Le retour au gîte m’a paru très long. De Mévouillon au gîte de La Ferme à Pelleret, nous devions parcourir environ quatre kilomètres de chemin rocailleux. Nous soutenions Sacha par la taille, ce qui m’a rappelé le temps de notre marche siamoise. Mais je n’étais pas d’humeur romantique à ce moment-là. Je bougonnais.
"Et dire que nous sommes sous un magnifique ciel étoilé, le chemin est bien éclairé par la lune... On aurait pu marcher tranquillement en amoureux...
-Dis, ma Star, tu pourrais être plus compatissant non ! Tu vois bien qu’il souffre! "
Oui, je le voyais bien. Mais si une part de moi était heureuse que cet homme soit encore en vie, j’aurais vraiment préféré qu’il soit resté amnésique loin de nous, en Ukraine. La colère montait en moi, d’ailleurs. Pourquoi fallait-il qu’il soit revenu ? Il allait bien-sûr vouloir récupérer sa femme.

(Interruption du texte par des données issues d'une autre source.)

-- ==== Sys2Proof/Machine/Ports.lean ====
section
/-! DEFINITION. The ports and the agents' turns: how a word reaches `exec`, and what one turn does (spec/00_scope.md R6, R7;
spec/30_encoding.md R150, R155; spec/40_commands.md R230, R241). -/

namespace Sys2Proof.Machine

/-- spec/40_commands.md R230: a word written to `CMD`. -/
def State.commandPort (s : State) (w : Word) : Host.Outcome State Fault Refusal :=
  match decode .host w with
  | .instr i => exec i s
  | .illegal why => .next (s.raise (.illegalOp why.subcause))

/-- spec/43_display_sync.md R400: a word at the display port; an illegal one is answered 0. -/
def State.displayPort (s : State) (caller : Caller) (w : Word) : Host.Outcome State Fault Refusal :=
  match decode .display w with
  | .instr i => exec i { s with env.caller := caller }
  | .illegal why => .next ((State.raise { s with env.caller := caller } (.illegalOp why.subcause)).respond 0)

/-- spec/30_encoding.md R155: a word at the audio port. -/
def State.audioPort (s : State) (w : Word) : Host.Outcome State Fault Refusal :=
  match decode .audio w with
  | .instr i => exec i s
  | .illegal why => .next (s.raise (.illegalOp why.subcause))

/-- spec/40_commands.md R241, spec/20_memory.md R107: a HOST write access. -/
def State.hostWrite (s : State) (addr : Word) (size : Nat) (v : Word) : Host.Outcome State Fault Refusal :=
  if writeAccepted addr size then
    if addr.toNat = 0x0C then s.commandPort v else .next (s.writeReg addr.toNat v)
  else .next (s.emit .writeError)

/-- One turn of one agent, atomic (spec/00_scope.md R7). A turn whose agent holds changes nothing (R8; log 2). -/
def State.runTurn (s : State) : Turn → Host.Outcome State Fault Refusal
  | .dec => .next ((decStep s).getD s)
  | .hostWrite addr size v => s.hostWrite addr size v
  | .busRead r addr size => .next (s.busRead r addr size)
  | .display caller w => s.displayPort caller w
  | .audio w => s.audioPort w
  | .storLand n => .next (s.storLand n)
  | .storComplete => .next s.storComplete

/-- Whose turn it is: the first given turn, else the free choice of the interleaving (log 2). -/
def State.nextTurn (s : State) : Turn :=
  match s.env.turns with
  | [] => Config.freeTurn s.env.picks
  | t :: _ => t

/-- The state once that turn is taken from what is given. -/
def State.turnTaken (s : State) : State :=
  match s.env.turns with
  | [] => { s with env.picks := s.env.picks + 1 }
  | _ :: ts => { s with env.turns := ts }

/-- The turn that delivers an operation word at the port of its opcode: HOST's write of `CMD` (offset 0x0C), DISP0's display-port
word, or AUD's word. -/
def turnOf (w : Word) : Turn :=
  match tablePort w with
  | .host => .hostWrite 0x0C 4 w
  | .display => .display .disp0 w
  | .audio => .audio w

end Sys2Proof.Machine
end

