/-- spec/10_state.md R31 ("there is no other way to change it except the desync reset ... and the soft reset"): the step from `s` to `t`
is a soft reset, by HOST's write of `CTRL`, or a desync reset, in a display-port operation. -/
def ResetBy (s t : State) : Prop :=
  (∃ v : Word, s.nextTurn = .hostWrite 0x04 4 v ∧ v.getLsbD 1 = true ∧ t = s.turnTaken.softReset)
    ∨ ∃ c w e, s.nextTurn = .display c w ∧ (e = .desyncRow ∨ e = .desyncUnderrun) ∧ t = { s.desyncReset e with env := t.env }

/-- spec/10_state.md R31: the states in the order of their codes. -/
def decStateOrder : List DecState :=
  [.init, .newFrame, .needHeader, .readingHeader, .needVideo, .preppingVideo, .readingVideo, .awaitAudioBuffer, .needAudio,
   .readingAudio, .postProcessAudio, .audioReady, .frameReady, .hitEnd, .error]

/-- spec/10_state.md R54: the slot states in the order of their codes. -/
def slotStateOrder : List SlotState := [.empty, .filling, .queued]

/-- spec/60_exceptions.md R511: the interrupt line is the OR of the enabled status bits. -/
def InterruptRaised (v : EventState) : Prop := ∃ i < 6, v.irqStatus.getLsbD i = true ∧ v.irqEnable.getLsbD i = true

/-- spec/10_state.md R59: the fields of `STATUS`. -/
structure StatusShows (s : State) (v : Word) : Prop where
  state : decStateOrder[(v.extractLsb' 0 4).toNat]? = some s.fsm.state
  paused : v.getLsbD 4 = s.ctl.paused
  dir : v.getLsbD 5 = s.ctl.dir
  showing : v.getLsbD 6 = s.dsp.showing
  armed : v.getLsbD 7 = s.dsp.armed
  dmaBusy : v.getLsbD 8 = s.dma.busy
  terminal : v.getLsbD 9 = s.seq.terminal
  ovrValid : v.getLsbD 10 = s.ovr.valid
  stepPending : v.getLsbD 11 = s.ctl.stepPending
  slot0State : slotStateOrder[(v.extractLsb' 12 2).toNat]? = some s.slot0.state
  slot1State : slotStateOrder[(v.extractLsb' 14 2).toNat]? = some s.slot1.state
  slot0Given : v.getLsbD 16 = s.slot0.given
  slot1Given : v.getLsbD 17 = s.slot1.given
  nextValid : v.getLsbD 18 = s.next.valid
  nextReady : v.getLsbD 19 = s.next.ready
  hdrValid : v.getLsbD 20 = s.hdrValid
  en : v.getLsbD 21 = s.fsm.en
  irq : v.getLsbD 22 = true ↔ InterruptRaised s.ev
  reserved : v.extractLsb' 23 9 = 0

/-- spec/10_state.md R57 to R69, spec/40_commands.md R242: `v` is what a read of the register at offset `off` returns, field by field;
`CMD` and the reserved offsets read 0. -/
def RegisterShows (s : State) (off : Nat) (v : Word) : Prop :=
  match off with
  | 0x00 => v = 0x56444543
  | 0x04 => v.getLsbD 0 = s.fsm.en ∧ v.extractLsb' 1 31 = 0
  | 0x08 => StatusShows s v
  | 0x10 => v.extractLsb' 0 8 = s.ctl.speed ∧ v.extractLsb' 8 24 = 0
  | 0x14 => v.extractLsb' 0 8 = s.ctl.volume ∧ v.extractLsb' 8 24 = 0
  | 0x18 => v.extractLsb' 0 16 = s.win.validFrom ∧ v.extractLsb' 16 16 = s.win.validTo
  | 0x1C => v.extractLsb' 0 16 = s.win.displayStart ∧ v.extractLsb' 16 16 = s.win.plannedTo
  | 0x20 => v = s.seq.curSector
  | 0x24 => v = s.seq.nextSector
  | 0x28 => v = s.ovr.sector
  | 0x2C => v.extractLsb' 0 8 = s.strm.sel ∧ v.extractLsb' 8 8 = s.strm.count ∧ v.extractLsb' 16 8 = s.ovr.stream
      ∧ v.extractLsb' 24 8 = 0
  | 0x30 => v = s.disp.frameNumber
  | 0x34 => v = s.disp.timestamp
  | 0x38 => v.extractLsb' 0 8 = s.ev.cause ∧ v.extractLsb' 8 8 = s.ev.subcause ∧ v.extractLsb' 16 16 = 0
  | 0x3C => v = s.ev.desyncCount
  | 0x40 => v = s.ev.fmtErrCount
  | 0x44 => v.extractLsb' 0 6 = s.ev.irqStatus ∧ v.extractLsb' 6 26 = 0
  | 0x48 => v.extractLsb' 0 6 = s.ev.irqEnable ∧ v.extractLsb' 6 26 = 0
  | 0x4C => v = s.cur.writeOff
  | 0x50 => v.extractLsb' 0 16 = s.cur.fetchSec ∧ v.extractLsb' 16 16 = s.cur.rowsPlanned
  | 0x54 => v.extractLsb' 0 16 = s.dsp.pos0 ∧ v.extractLsb' 16 16 = s.dsp.pos1
  | 0x58 => v.extractLsb' 0 8 = s.dsp.holdCtr ∧ v.extractLsb' 8 24 = 0
  | 0x5C => v = s.seq.searchCtr
  | _ => v = 0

Et je n’aurais plus qu’à repartir seul.
Colère.
Peur.
Désespoir.
Tout à coup, Sacha s’est dégagé de notre soutien, a porté les mains à ses tempes, enlevé le bandeau et l’a jeté d’un geste agacé. Puis il s’est plié en deux sous l’effet d’une violente douleur à la tête. Il a comprimé ses tempes en gémissant de plus en plus fort. Et il s’est effondré sur le chemin. En tombant au sol, sa tête a percuté violemment une pierre saillante et on a entendu un gros claquement.
Allongé en chien de fusil sur le sol, il ne bougeait plus.
Nous nous sommes précipités pour le relever.
Sarah l'a doucement tiré par l'épaule pour l’allonger sur le dos.
Il était inerte, les yeux et la bouche ouverts.
Son front était couvert de sang qui s’écoulait encore doucement d’une plaie longue et profonde.
J’ai honte d’avoir été soulagé en cet instant : la première idée qui m’est venue, malgré le vide froid que je ressentais, était : "Je vais garder ma femme. "
Sarah s’est affalée à genoux à son côté, un froid glacial s’est emparé de moi. J’étais paralysé.
"C’est une plaisanterie ! Ou plutôt un cauchemar. Il ressuscite après trois ans, et il revient mourir devant moi ? "
Elle a posé la tête de Sacha sur ses genoux et caressait son front inondé de sang. Debout derrière elle, je voyais ses épaules secouées de spasmes.